Whether other backends implement automatic schema management is up to the developers, consult the documentation of the relevant backend for details.

Inside the Generic Persistence

To the domain code the persistence handling transparent, aside from the need to add a few annotations. The custom repositories are a little closer to the inner workings of the framework, but still the inner workings are very invisible. This is how it is supposed to be, but a little understanding of how persistence works internally can help understand problems and develop more efficient client code.

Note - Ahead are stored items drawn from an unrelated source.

/-- R379, steps 1 and 2, on a paddock. -/
def State.settleBudgets (s : State) (p : Nat) : State :=
  let held := s.holders.get none p
  (s.devs.map Prod.fst).foldl (fun s n =>
    s.modDev n fun d => { d with resv := d.resv.set {} p ((d.resv.get {} p).settle s.tick (held == some n)) }) s

/-- R394: to serve a device on a paddock, a core would spill or fill its lean-to; a state in exchange is no fill for its own device, and a
spill for any other (log 138). -/
def needsMove (s : State) (dev p : Nat) : Bool :=
  ((paddockCores s p).any fun n =>
    (match s.launch (s.core n).owner with | some l => l.dev != dev | none => false)
    && (match (s.core n).leanTo with | some x => x.dev != dev | none => false))
  || s.overflow.any fun x => s.paddocks.get 0 x.core == p && (if x.transit then x.dev != dev else x.dev == dev)

/-- R379, R394, R403: a device is ready on a paddock. -/
def padReady (s : State) (dev p : Nat) : Bool :=
  let d := s.dev dev
  d.en && dev < 64 && decide (0 < (d.resv.get {} p).left)
  && (((padLaunches s dev p).any Launch.inProgress) || (padHead s dev p).isSome)
  && (!needsMove s dev p || overflowOk s)

/-- R379: the ready device with the earliest deadline, ties to the lowest number. -/
def earliest (s : State) (p : Nat) : List Nat → Option Nat
  | [] => none
  | d :: ds =>
    match earliest s p ds with
    | none => some d
    | some e => if ((s.dev e).resv.get {} p).deadline < ((s.dev d).resv.get {} p).deadline then some e else some d

/-- R379: the yardmaster's steps on a paddock. -/
def State.yardPaddock (s : State) (p : Nat) : State :=
  let s := s.settleBudgets p
  let old := s.holders.get none p
  let new := earliest s p ((s.devs.map Prod.fst).filter fun d => padReady s d p)
  let s := { s with holders := s.holders.set none p new }
  let s := if new = old then s else (paddockCores s p).foldl (fun s n => s.modCore n fun k => { k with haltedAt := 0 }) s
  let s := match old with
    | some d => if new = old then s else s.preemptPaddock d p
    | none => s
  match new with
  | some d => if powerHolds s then s else (s.placeHeads 513 d p).placeWaves d p
  | none => s

/-- YARDMASTER_BOUNDARY (R379). From the warning of a shed on nothing is placed, and budgets go on (R397). -/
def execYardmasterBoundary (s : State) : Host.Outcome State Fault Refusal :=
  if !atBoundary s then .next s
  else .next ((List.range 16).foldl (if s.shed == .running then State.yardPaddock else State.settleBudgets) s)
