/-- The micro-op of a core in this cycle: its `end` and `post` come before the bundles of the cycle (R152), and so does one
that ends its routine (R150); the others come after. -/
def microEv (s : State) (early : Bool) (n : Nat) : Option Ev :=
  match microReady s n with
  | some r => match nextMicro (s.core n).eng r with
    | some i => if isEarly s n i == early then some (4 * n, i) else none
    | none => none
  | none => none

/-- R217, R219: timetables: consume deadlines, and instances that end. -/
def tableEnds (s : State) : List Ev :=
  (liveCores s).flatMap fun n => match (s.core n).gtt with
    | some t => ((List.range t.entries.length).filterMap fun i => if consumeLate s n i then some (pkgEv (.timetableConsumeDeadline n i)) else none)
        ++ if instanceOver s n then [(4 * n, .timetableInstanceEnd)] else []
    | none => []

/-- R150, R154, R317, R318: ends in an array engine, and the drain slot that has come: in the cycle in which the entry before
finishes. -/
def engineEnds (s : State) (n : Nat) : List Ev :=
  let e := (s.core n).eng
  let ending : Bool := match e.routine with | some r => r.ending.isSome && e.idle | none => false
  let halted : Bool := (match e.routine with | some r => e.haltDone s.station r | none => false) || e.queue.any (haltLeaves e s.station)
  let loaded : Bool := match e.mload with | some l => l.count ≤ l.done | none => false
  (if ending then [(4 * n, .routineEngineEnding)] else []) ++ (if halted then [(4 * n, .routineHalted)] else [])
  ++ (if loaded then [(4 * n, .mloadComplete)] else []) ++ if drainNow s n then [(4 * n, .drainSlot)] else []

/-- R374: launches that are over, of those whose lowest-numbered core is n. -/
def launchEnds (s : State) (n : Nat) : List Ev :=
  s.launches.filterMap fun e => match e.2 with
    | some l => if l.first == n && launchOver s l then some ((e.1, .launchEnd)) else none
    | none => none

/-- The ends of a cycle. -/
def endsPlan (s : State) : List Ev :=
  (if s.pass = 0 then tableEnds s ++ (liveCores s).filterMap (microEv s true) else [])
  ++ (liveCores s).flatMap (engineEnds s)
  ++ ((liveCmds s).filterMap fun c => if recordReady s c then some (pkgEv (.groupCommandComplete c.id)) else none)
  ++ (s.devs.filterMap fun e => if (invDone s e.1).isSome then some ((e.1, .ptinvComplete)) else none)
  ++ waveEnds s

/-! ### Bundles and the rest of the cycle -/

/-- R16: the issue path of a core has something to do. -/
def issues (s : State) (n : Nat) : Bool := !(s.core n).free || (List.range 4).any fun i => (s.ctx (4 * n + i)).run == .ready

/-- R16, R279, R374: the bundles of a cycle in ascending core, and what follows the ends of launches in its place among them. -/
def issueEvs (s : State) : List Ev :=
  (List.range 64).flatMap fun n => launchEnds s n ++ if issues s n then [(4 * n, .bundleIssue)] else []

/-- R154, R318: the drain slots that come in the bundles' part of a cycle, where an `mhalt` has removed the entries before. -/
def drainEvs (s : State) : List Ev := (liveCores s).filterMap fun n => if drainNow s n then some ((4 * n, .drainSlot)) else none

/-- R85: the store buffers to empty at a boundary. -/
def commitEvs (s : State) : List Ev :=
  if atBoundary s then s.ctxs.filterMap fun e => if e.2.sdue.isEmpty then none else some ((e.1, .sharedStoreCommit)) else []

/-- R408: the cycles in which a device held a paddock. -/
def State.countRuntime (s : State) : State :=
  let held := (List.range 64).filter fun d => s.holders.any fun h => h.2 == some d
  held.foldl (fun s d => s.modDev d fun v => { v with runtime := (v.runtime + 1) % 2 ^ 64 }) s

/-- R49, R190: the end of a cycle: liens are released, staged values land, and the counter advances. While the package is frozen
it stands still; the cycle in which it is released ends the freeze (R397, R398). The cycle in which the freeze begins ends
as any other, but for the counter. What the counter does past 2^64 - 1 the spec leaves open: the model's is a natural number
that goes on, of which STATION reads the low 64 bits (log 124, DESIGN CHOICE). -/
def State.closeCycle (s : State) : State :=
  if s.frozen && s.pass = 0 then
    if s.shed == .shed then s
    else { s with frozen := false, shed := if s.shed == .exiting then .running else s.shed, station := s.station + 1 }
  else
    let s := (liveCores s).foldl (fun s n => s.captureImages n) s
    let s := s.releases.foldl (fun s r => s.dropLiens r.1 r.2) { s with releases := [] }
    let s := ((liveCores s).foldl (fun s n => s.modCore n Core.landStg) s).countRuntime
    { s with cmds := s.cmds.filter (fun e => match e.2 with | some c => c.stage != .posted | none => false)
             shed := if s.shed == .entering && coresStopped s then .checkpoint else s.shed
             station := if s.frozen then s.station else s.station + 1 }

/-! ### The phases -/

/-- The phase after a phase. -/
def Phase.next : Phase → Phase
  | .boundary => .inputs | .inputs => .yard | .yard => .starts | .starts => .nearReads | .nearReads => .ports
  | .ports => .replies | .replies => .ends | .ends => .issue | .issue => .engine | .engine => .writes | .writes => .close
  | .close => .boundary

/-- R260: the values of WSTAT and the counters that a `csrr` of this cycle reads. -/
def Ctx.keepPrior (c : Ctx) : Ctx := { c with wstat0 := c.wstat, pmcnt0 := c.pmcnt, wrote := [] }
/-- R260, R401: what a `csrr` of this cycle reads of devices, package registers, MFMT, WSTAT and counters: the values before the
cycle. -/
def State.keepPrior (s : State) : State :=
  { s with prior := s.devs, priorReg := pkgRegs s, ctxs := s.ctxs.map fun (e : Nat × Ctx) => (e.1, e.2.keepPrior) }

/-- R319: a word that is no micro-op ends its routine, before the ends of the cycle are looked for (R150). -/
def State.badMicro (s : State) (n : Nat) : State :=
  match microReady s n with
  | some r => if (nextMicro (s.core n).eng r).isNone then s.engineEnding n else s
  | none => s

/-- R19: so late in shed entry that whatever can come about comes about at once, so that it is complete 250,000 cycles after the warning. -/
def entryLate (s : State) : Bool := (s.shed == .entering || s.shed == .checkpoint) && s.shedAt + 125000 ≤ s.station

/-- What happens as a phase begins. -/
def State.openPhase (s : State) : State :=
  match s.phase with
  | .boundary => if s.pass = 0 then s.strike.keepPrior else s
  | .inputs => s.takeInputs false
  | .issue => if s.pass = 0 && !s.frozen then s.takeInputs true else s
  | .replies => if s.pass = 0 && !s.frozen then s.issueTags else s
  | .ends => if s.pass = 0 && !s.frozen then (liveCores s).foldl State.badMicro s else s
  | _ => s
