/-- R150, R155 to R158, R321, R326, R327: `zero` and the drains: they wait for the drain unit, the streamer and the adds; they end the
routine where a step names no open loop, an accumulator row, the correction row or a destination byte lies outside the locked stalls, or
a field is one that R327 makes an ENGINE ending; else the drain unit has the rows, the destination, and the scale registers and the routing register as they stand at the issue, and where
the correction row is poisoned that too (R36).
The model's readings and choices it rests on: log 10, 29, 157. -/
def Obligations.DrainMicroOps : Prop :=
  ∀ (p : MPred) (st : Step) (pa sa pd sd b1 b2 pz : BitVec 3) (row n10 : BitVec 10) (n9 : BitVec 9) (conv rt : BitVec 2) (w16 : Bool)
    (s : State) (r : Routine), sequences s r → predicateOn r p →
    let g := myEng s
    let sc := fun (i : Nat) => (s.core s.myCore).sc.get 0 i
    let k := (row.toNat : Int) + stepBy r st sa
    let acc := lockedPhys s r (accAddr r pa k)
    let a := nearOf r st pd 0 sd
    let dst := some (lockedPhys s r a, a)
    let pzw := (r.snap.getD pz.toNat 0).toNat
    let z := (BitVec.ofNat 16 pzw).toInt
    let cAddr := accAddr r pa (pzw / 2 ^ 16 % 2 ^ 10)
    let cOk := pzw / 2 ^ 26 = 0 ∧ accLocked s r pa (pzw / 2 ^ 16 % 2 ^ 10 : Nat) 1
    let u := s.scan (lockedPhys s r cAddr) 2048
    let crow := (List.range 512).map fun n => (BitVec.ofNat 32 (bytesToNat (u.mem.readN (lockedPhys s r cAddr) 2048) / 2 ^ (32 * n))).toInt
    let rw := (s.core s.myCore).rt.get 0 rt.toNat
    let n := n9.toNat + 1
    let zero := Instr.microZero p st pa row sa n10
    let drn := Instr.drn p st pa row sa pd sd n9 b1 b2
    let drnq := Instr.drnq p st pa row sa pd sd n9 b1 b2 pz w16
    let drnx := Instr.drnx p st pa row sa conv rt n9 b1 b2 pz w16
    let go := fun (d : Drain) => goesOn s { g with drain := some d } r
    let goQ := fun (d : Drain) => goesOn u { g with drain := some d } (noted s r (lockedPhys s r cAddr) 2048)
    let bad := (firstPoison s (lockedPhys s r cAddr) 2048).isSome
    let width := if w16 = true then 1024 else 512
    (¬drainIdle g → ∀ i ∈ [zero, drn, drnq, drnx], exec i s = .next s) ∧
    (drainIdle g → ¬stepOpen r st → ∀ i ∈ [zero, drn, drnq, drnx], exec i s = .next (endsEngine s r)) ∧
    (drainIdle g → stepOpen r st →
      (accLocked s r pa k (n10.toNat + 1) → exec zero s = .next (go { kind := .zero, rows := n10.toNat + 1, acc := acc })) ∧
      (accLocked s r pa k n →
        (lockedFor s r 1 a (2048 * n) →
          exec drn s = .next (go { kind := .f32, rows := n, acc := acc, dst := dst, sc1 := sc b1.toNat, sc2 := sc b2.toNat })) ∧
        (¬lockedFor s r 1 a (2048 * n) → exec drn s = .next (endsEngine s r)) ∧
        (b1.toNat % 2 = 0 → cOk → lockedFor s r 1 a (width * n) →
          let d : Drain := { kind := .quant, rows := n, acc := acc, dst := dst, sc1 := sc b1.toNat, sc2 := sc (b1.toNat + 1),
                             sc3 := sc b2.toNat, crow := crow, z := z, w16 := w16, bad := bad }
          exec drnq s = .next (goQ d)) ∧
        (¬lockedFor s r 1 a (width * n) ∨ ¬cOk ∨ b1.toNat % 2 = 1 → exec drnq s = .next (endsEngine s r)) ∧
        (conv = 3 ∨ (conv = 2 ∧ (¬cOk ∨ b1.toNat % 2 = 1)) → exec drnx s = .next (endsEngine s r)) ∧
        (rw.toNat / 8 % 2 ^ 29 ≠ 0 → exec drnx s = .next (endsEngine s r)) ∧
        (rw.toNat / 8 % 2 ^ 29 = 0 →
          (conv = 0 → exec drnx s = .next (go { kind := .raw, rows := n, acc := acc, rt := rw })) ∧
          (conv = 1 → exec drnx s = .next (go { kind := .f32, rows := n, acc := acc, rt := rw, sc1 := sc b1.toNat, sc2 := sc b2.toNat })) ∧
          (conv = 2 → b1.toNat % 2 = 0 → cOk → exec drnx s = .next (goQ
            { kind := .quant, rows := n, acc := acc, rt := rw, sc1 := sc b1.toNat, sc2 := sc (b1.toNat + 1), sc3 := sc b2.toNat,
              crow := crow, z := z, w16 := w16, bad := bad }))))) ∧
    (drainIdle g → ¬accLocked s r pa k (n10.toNat + 1) → exec zero s = .next (endsEngine s r)) ∧
    (drainIdle g → ¬accLocked s r pa k n → ∀ i ∈ [drn, drnq, drnx], exec i s = .next (endsEngine s r))

/-! ### Engine steps -/

namespace Sys2Proof.Machine

/-- The context of an owner runs on its core, so that records and causes reach it there. -/
def onCore (s : State) (o : Owner) : Prop := (s.ctx o.key).launch = o.launch ∧ (s.ctx o.key).run = .ready

/-- R274: a record was posted into a reservation of the owner's event queue. -/
def Posted (s t : State) (o : Owner) (r : Record) : Prop :=
  (t.ctx o.key).evq = (s.ctx o.key).evq ++ [r] ∧ (t.ctx o.key).evres = (s.ctx o.key).evres - 1

/-- R388: an asynchronous cause waits at the owner's context. -/
def Waits (s t : State) (o : Owner) (code : Nat) (a : Word) : Prop :=
  (t.ctx o.key).async = (s.ctx o.key).async ++ [{ cycle := s.station, code := code, addr := a }]

/-- R426: a record of the array engine with its CMD, COUNT, START, ADDR, REASON and STATUS. -/
def arrayRecord (o : Owner) (cmd count start : Nat) (a : Word) (reason status : Nat) : Record :=
  mkRecord a start 0 count 0 1 cmd reason status o.key

/-- A stall address that a snapshot names. -/
def names (snap : List Word) (v : Word) : Prop := v ∈ snap ∧ v.getLsbD 63 = true ∧ addrStall v ≠ 0

/-- R26, R148: the reason for which an address fails as a stall of the own core at the levels given; none where it is good. -/
def nearFault (s : State) (dev : Nat) (levels : List Nat) (v : Word) : Option Nat :=
  let y := (s.view dev).stall (addrStall v)
  if v.getLsbD 63 = false then some 5
  else if y.id = 0 then some 1
  else if y.level ∉ levels ∨ y.core ≠ s.myCore then some 5
  else if y.st = .active ∧ s.tick < y.paid then none
  else some 2

/-- The i-th column of an accumulator row in memory (R140). -/
def column (m : Memory) (row j : Nat) : Int := (BitVec.ofNat 32 (bytesToNat (m.readN (row + 4 * j) 4))).toInt

/-- The issuing core goes on: it stops for no pre-emption and its partition is not halted (R386, R392). -/
def coreGoes (s : State) : Prop := (s.core s.myCore).pre = none ∧ (s.core s.myCore).halted = none

end Sys2Proof.Machine
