-- ==== Sys2Proof/Tests/Slice0.lean ====
section
/-!
SUPPORT. Sys2Proof/Tests/Slice0.lean: small checks of the model, and a witness for the hypotheses of each statement.
-/
namespace Sys2Proof.Tests
open Sys2Proof Sys2Proof.Machine

/-! ### Well-formed terms -/

/-- R243: each check of the encoding refuses a term. -/
theorem test_ill_formed_refused : ∀ i ∈ ([
    .loopi 0 0 5, .stg .s0 28 1, .stgi .s1 63 1,
    .ldv 768 1 0 0 .e8, .ldvs 775 1 0 2, .accrd 768 1 0 0, .tld 800 1 0,
    .stv 775 1 0 0 .e8, .stvs 775 1 0 2, .accwr 800 1 0 0, .tst 1023 1 0,
    .atom .fadd true 1 2 3 0 0, .atom .add false 1 2 3 4 0] : List Instr), i.wf = false := by decide

theorem test_ill_formed_vectors_refused : ∀ i ∈ ([
    .vadd .v2 .i8 1 2 3 0, .vadd .v0 .f32 1 2 3 0, .vadd .v0 .i8 772 2 3 0, .vadd .v0 .i8 1 775 3 0,
    .vabs .v0 .i8 768 2 0, .vabs .v0 .bf16 1 2 0, .vmulw .v0 .i32 .pair 2 1 1 0, .vmulw .v0 .i8 .quad 2 1 1 0, .vmacw .v0 .i8 .pair 1 2 2 0,
    .vcmp .v0 .f32 .eq 1 2 3 0, .vsra .v0 .n8 1 2 3 0, .vbcst .v2 .i32 1 2 128 0, .vrot .v2 .i8 1 2 512 0,
    .vzip .v2 .i8 1 2 3 0, .vunzip .v2 .i8 2 3 0, .vpack .v2 .i32 .wrap 1 2 0, .vunpack .v2 .i8 1 2 0,
    .vdpack .v2 .i8 1 2 3, .vdpack .v2 .i16 1 2 0, .vtpack .v2 .n8 1 6, .vperm .v0 .i8 1 2 3 0] : List Instr),
      i.wf = false := by decide

theorem test_ill_formed_floats_refused : ∀ i ∈ ([
    .vfadd .v0 .e4m3 .mode 1 2 3 0, .vfmin .v0 .e5m2 1 2 3 0, .vfabs .v0 .i8 1 2 0, .vfcmp .v0 .e4m3 .eq 1 2 3 0,
    .vcvt .v0 .i8 .i16 .mode 1 2 0, .vcvt .v0 .f32 .i4 .mode 8 2 0, .vcvt .v0 .f32 .f16 .mode 1 2 0,
    .vbfix .v0 false .mode 1 2 0, .vbflt .v0 .mode 1 3 0, .vrcp .v0 .mode 1 2 0,
    .wmax .v2 .i8 2 4 2 0, .wmax .v2 .i16 2 4 0 0, .wmed .v2 .i16 2 4 2 0, .wmed .v2 .i16 2 4 17 0, .wsat .v2 .f32 2 4 2 0,
    .wclamp .v2 .i16 1 2 3 0, .adjb .v2 1 2 3 52 0] : List Instr), i.wf = false := by decide

theorem test_ill_formed_commands_refused : ∀ i ∈ ([
    .mcall 64, .mcallT 1023 0, .rent 2, .prepay 1, .renew 63, .sublet 62, .rentq 3, .evpop 1, .jinit 5, .jadd 7, .tbind 2,
    .tsnap 1, .troll 1, .tfork 6,
    .microLoop false 0 0 0, .microLoop false 0 1 4, .microLoop true 0 1 4,
    .ldst .always ⟨0, false⟩ 3 0 0 0, .ldst .always ⟨1, false⟩ 0 0 0 0, .ldst .always ⟨0, false⟩ 0 0 1 0,
    .strm .always ⟨0, false⟩ 0 0 0 0 0 0, .wcfg .always ⟨2, false⟩ 0 0 0, .microZero .always ⟨0, false⟩ 0 0 1 0,
    .drn .always ⟨0, false⟩ 0 0 0 0 1 0 0 0, .drnq .always ⟨0, false⟩ 0 0 0 0 0 0 1 0 0 false,
    .drnx .always ⟨0, false⟩ 0 0 0 3 0 0 0 0 0 false, .drnx .always ⟨0, false⟩ 0 0 0 0 0 0 1 0 0 false,
    .drnx .always ⟨0, false⟩ 0 0 0 1 0 0 0 0 1 false, .drnx .always ⟨0, false⟩ 0 0 0 2 0 0 1 0 0 true] : List Instr),
      i.wf = false := by decide

theorem test_well_formed_accepted : ∀ i ∈ ([
    .loopi 0 1 5, .stg .s0 27 1, .ldv 774 1 0 0 .e8, .stv 773 1 0 0 .e8, .atom .fadd false 1 2 3 0 0, .atom .cas true 1 2 3 4 0,
    .vadd .v1 .i8 774 773 3 0, .vmulw .v0 .i8 .quad 4 1 1 0, .vbcst .v2 .i32 1 2 127 0, .vtpack .v2 .n8 1 8,
    .vcvt .v0 .f32 .e4m3 .mode 8 2 0, .wmed .v2 .i16 2 4 15 0, .adjb .v2 1 2 3 51 0, .mcall 63, .rent 60,
    .drnx .always ⟨0, false⟩ 0 0 0 2 0 0 2 0 0 true] : List Instr), i.wf = true := by decide

/-! ### Words written out from the encoding tables -/

/-- R234, R235, R239: 32-bit words of the B, S and M slots. -/
theorem test_words_of_32_bits : ∀ p ∈ ([
    (0x09FFFFF0, .ptg 0 (-16)), (0x10000000, .br 0 0), (0x11400000, .br 1 1), (0x2F980000, .call 60 3), (0x37800000, .ret 60),
    (0x40003003, .loopi 0 3 3), (0x3038A300, .mul .s0 7 5 6), (0x60280003, .li .s0 5 3), (0x60300004, .li .s0 6 4),
    (0x622C1234, .lih .s0 5 0x1234 2), (0x38412500, .divs .s0 8 9 10), (0x80086003, .anyk .s0 1 3 .l128),
    (0x9203C00A, .csrw .s0 0x00A 30), (0xA2101000, .stgi .s0 2 4096)] : List (Nat × Instr)),
    decodeSlot (p.2.slot.getD .B) p.1 = some p.2 := by decide

theorem test_words_of_the_m_slot : ∀ p ∈ ([(0x100A0190, .mcallT 2 400), (0x205C0000, .mcfg .d9p3 true true), (0x30000000, .mloadCode),
    (0x30040000, .mloadTable), (0x40000000, .mhalt)] : List (Nat × Instr)), decodeSlot .M p.1 = some p.2 := by decide

/-- R236, R74: 48-bit words of the A slot. -/
theorem test_words_of_the_a_slot : ∀ p ∈ ([(0x240A50000000, .ldv 10 20 0 0 .e8), (0x501051100000, .atom .add false 16 20 17 0 0),
    (0x529051148200, .atom .cas false 16 20 17 18 8)] : List (Nat × Instr)), decodeTableWord 48 p.1 = some p.2 := by decide

/-- R237, R288, R302, R308, R312, R313: 48-bit words of the vector slots. -/
theorem test_words_of_the_vector_slots : ∀ p ∈ ([
    (0x012C0C0A0300, .vadd .v0 .i32 771 10 12 0), (0x0340A0290A88, .vaddsat .v0 .n8 40 41 42 2),
    (0x14200C140542, .vcmp .v0 .i32 .lt 3 20 21 0), (0x0601000A02C1, .vmulw .v0 .i8 .quad 64 10 11 0),
    (0x4380781F0800, .vfma .v0 .f32 .mode 30 31 32 0), (0x498008050181, .vfcmp .v0 .f32 .lt 2 5 6 0),
    (0x4B80B02816C0, .vcvt .v0 .e4m3 .f32 .rtz 44 40 0), (0x4C80F0321040, .vbfix .v0 true .rne 60 50 0)] : List (Nat × Instr)),
    decodeSlot .V0 p.1 = some p.2 := by decide

theorem test_words_of_the_permute_slot : ∀ p ∈ ([
    (0x2110F03D0F80, .vperm .v2 .i16 60 61 62 0), (0x270140460080, .vdpack .v2 .i8 80 70 2),
    (0x708320640100, .wmax .v2 .f32 200 100 4 0), (0x75C4B0FA3242, .adjb .v2 300 250 201 50 0)] : List (Nat × Instr)),
    decodeSlot .V2 p.1 = some p.2 := by decide

/-- R240 to R242: 16-bit words of the Y slot. -/
theorem test_words_of_the_y_slot : ∀ p ∈ ([(0x0500, .rent 16), (0x0D40, .renew 20), (0x1180, .sublet 24), (0x1490, .vacate 9),
    (0x2540, .evpop 20), (0x2920, .fence .quad .rel), (0x2C00, .realign), (0x4100, .jinit 16), (0x49E0, .jdone 30), (0x4DE0, .jwait 30),
    (0x6680, .tsnap 40), (0x8050, .trap 5), (0x8401, .eretSkip), (0x8800, .halt)] : List (Nat × Instr)),
    decodeTableWord 16 p.1 = some p.2 := by decide

/-- R319 to R327: 64-bit words of the micro-ops. -/
theorem test_words_of_the_micro_ops : ∀ p ∈ ([(0x0, .microEnd .always), (0x0C00000000000000, .ldst .always ⟨0, false⟩ 0 0 0 0),
    (0x0C04002000000000, .ldst .always ⟨0, false⟩ 1 0 0 131072), (0x1000000000000000, .swap .always),
    (0x1400010200000000, .strm .always ⟨0, false⟩ 16 1 0 0 0 0),
    (0x2402000401E14000, .drnq .always ⟨0, false⟩ 1 0 0 2 0 15 0 2 4 false)] : List (Nat × Instr)),
    decodeTableWord 64 p.1 = some p.2 := by decide

/-- R126, R243: a zero word, a reserved opcode and a reserved bit are refused. -/
theorem test_words_refused : decodeSlot .S0 0 = none ∧ decodeSlot .S1 0xFE000000 = none ∧ decodeSlot .B 0x50000000 = none ∧
    decodeSlot .V0 0x2110F03D0F80 = none ∧ decodeSlot .Y 0x8402 = none ∧ decodeSlot .M 0x40000001 = none ∧
    decodeMicro 0xFC00000000000000 = none := by decide


/-! ### A small machine: one device, eight stalls, two contexts -/

def st1 : Stall := { id := 1, len := 256, paid := 100, level := 1, core := 0, acct := 3, rate := 32, sync := true, phys := 0, base := 0 }
def st2 : Stall := { id := 2, len := 256, paid := 100, level := 0, core := 0, acct := 3, rate := 96, phys := 2 ^ 23 }
def st3 : Stall := { id := 3, len := 64, paid := 100, level := 2, core := 0, acct := 3, rate := 32, phys := 2 ^ 23 + 2 ^ 22 }
def st4 : Stall := { id := 4, len := 1024, paid := 100, level := 3, core := 0, acct := 3, rate := 4, phys := 2 ^ 40 }
def st5 : Stall := { id := 5, len := 64, paid := 2, level := 1, core := 0, acct := 3, rate := 32, phys := 16384 }
def st6 : Stall := { id := 6, len := 256, paid := 100, level := 1, core := 1, acct := 3, rate := 32, phys := 2 ^ 24 }
def st7 : Stall := { id := 7, len := 256, paid := 100, level := 1, core := 0, acct := 3, rate := 32, shared := true, phys := 32768 }
def dev1 : Device :=
  { en := true, accts := [(3, 1000000)], stalls := [(1, st1), (2, st2), (3, st3), (4, st4), (5, st5), (6, st6), (7, st7)] }
def c0 : Ctx := { run := .ready, launch := 9, dev := 1, acct := 3, tstart := 3000, bundle := 50, pc := 100 }
def own0 : Owner := { key := 0, launch := 9, dev := 1 }
def s0 : State :=
  { State.reset with station := 3000, cur := 0, nextId := 77, devs := [(1, dev1)], seen := [(1, dev1)], ctxs := [(0, c0), (2, { c0 with bundle := 7 })] }

/-- The small machine with x registers of context 0. -/
def withX (xs : List (Nat × Word)) : State := s0.setCtx 0 { c0 with x := xs }
/-- A change of context 0. -/
def me (s : State) (f : Ctx → Ctx) : State := s.setCtx 0 (f s.me)
/-- A change of the device. -/
def devM (s : State) (f : Device → Device) : State := { s with devs := [(1, f (s.dev 1))], seen := [(1, f (s.dev 1))] }
/-- Bytes written. -/
def wr (s : State) (p n v : Nat) : State := { s with mem := s.mem.writeN p (natToBytes n v) }
/-- x4 the address of an offset in a stall. -/
def at4 (id off : Nat) : State := withX [(4, stallAddr id off), (5, 0x1122334455667788), (6, 64)]
def run (i : Instr) (s : State) : State := match exec i s with
  | .next t => t
  | _ => s
def later (s : State) (n : Nat) : State := { s with station := s.station + n }

/-! ### Checks of the vocabulary of the statements -/

def decOutside (s : State) (f : AccessForm) : Decidable (outside s f) := by unfold outside; infer_instance
def decReachable (s : State) (f : AccessForm) : Decidable (reachable s f) := by unfold reachable; infer_instance
def decAdmitted (s : State) (f : AccessForm) : Decidable (admitted s f) := by
  have := decOutside s f; have := decReachable s f; unfold admitted; infer_instance
def decTainted (s : State) (a : Word) (i : Nat) : Decidable (tainted s a i) := by unfold tainted; infer_instance
def decClear (s : State) (f : AccessForm) (r w : Bool) : Decidable (clear s f r w) := by
  have := decAdmitted s f; have := decTainted s f.ea; unfold clear; infer_instance
/-- The claim that a decision procedure decides. -/
theorem decided {p : Prop} (d : Decidable p) (h : d.decide = true) : p := of_decide_eq_true h
theorem refuted {p : Prop} (d : Decidable p) (h : d.decide = false) : ¬p := of_decide_eq_false h
theorem isClear {s : State} {f : AccessForm} {r w : Bool} (h : (decClear s f r w).decide = true) : clear s f r w := decided _ h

Persisting a Domain Object

After an object has been added to a repository it will be seen when FLOW3 calls persistAll() at the end of a script run. Internally all instances implementing the \TYPO3\FLOW3\Persistence\RepositoryInterface will be fetched and asked for the objects they hold. Those will then be handed to the persistence backend in use and processed by it.

FLOW3 defines interfaces for persistence backends and queries, the details of how objects are persisted and queried are up to the persistence backend implementation. Have a look at the documentation of the respective package for more information. The following diagram shows (most of) the way an object takes from creation until it is persisted when using the FLOW3 default backend:

Object persistence process

Object persistence process

Keep in mind that the diagram omits some details like dirty checking on objects and how exactly objects and their properties are stored.

Querying the Storage Backend

As we saw in the introductory example there is a query mechanism available that provides easy fetching of objects through the persistence framework. You ask for instances of a specific class that match certain filters and get back an array of those reconstituted objects. Here is a diagram of the internal process when using the FLOW3 default backend:

Object querying and reconstitution process

Object querying and reconstitution process

For the developer the complexity is hidden between the query’s execute() method and the array of objects being returned.


[1]An alternative would have been to do an implicit persist call before a query, but that seemed to be confusing.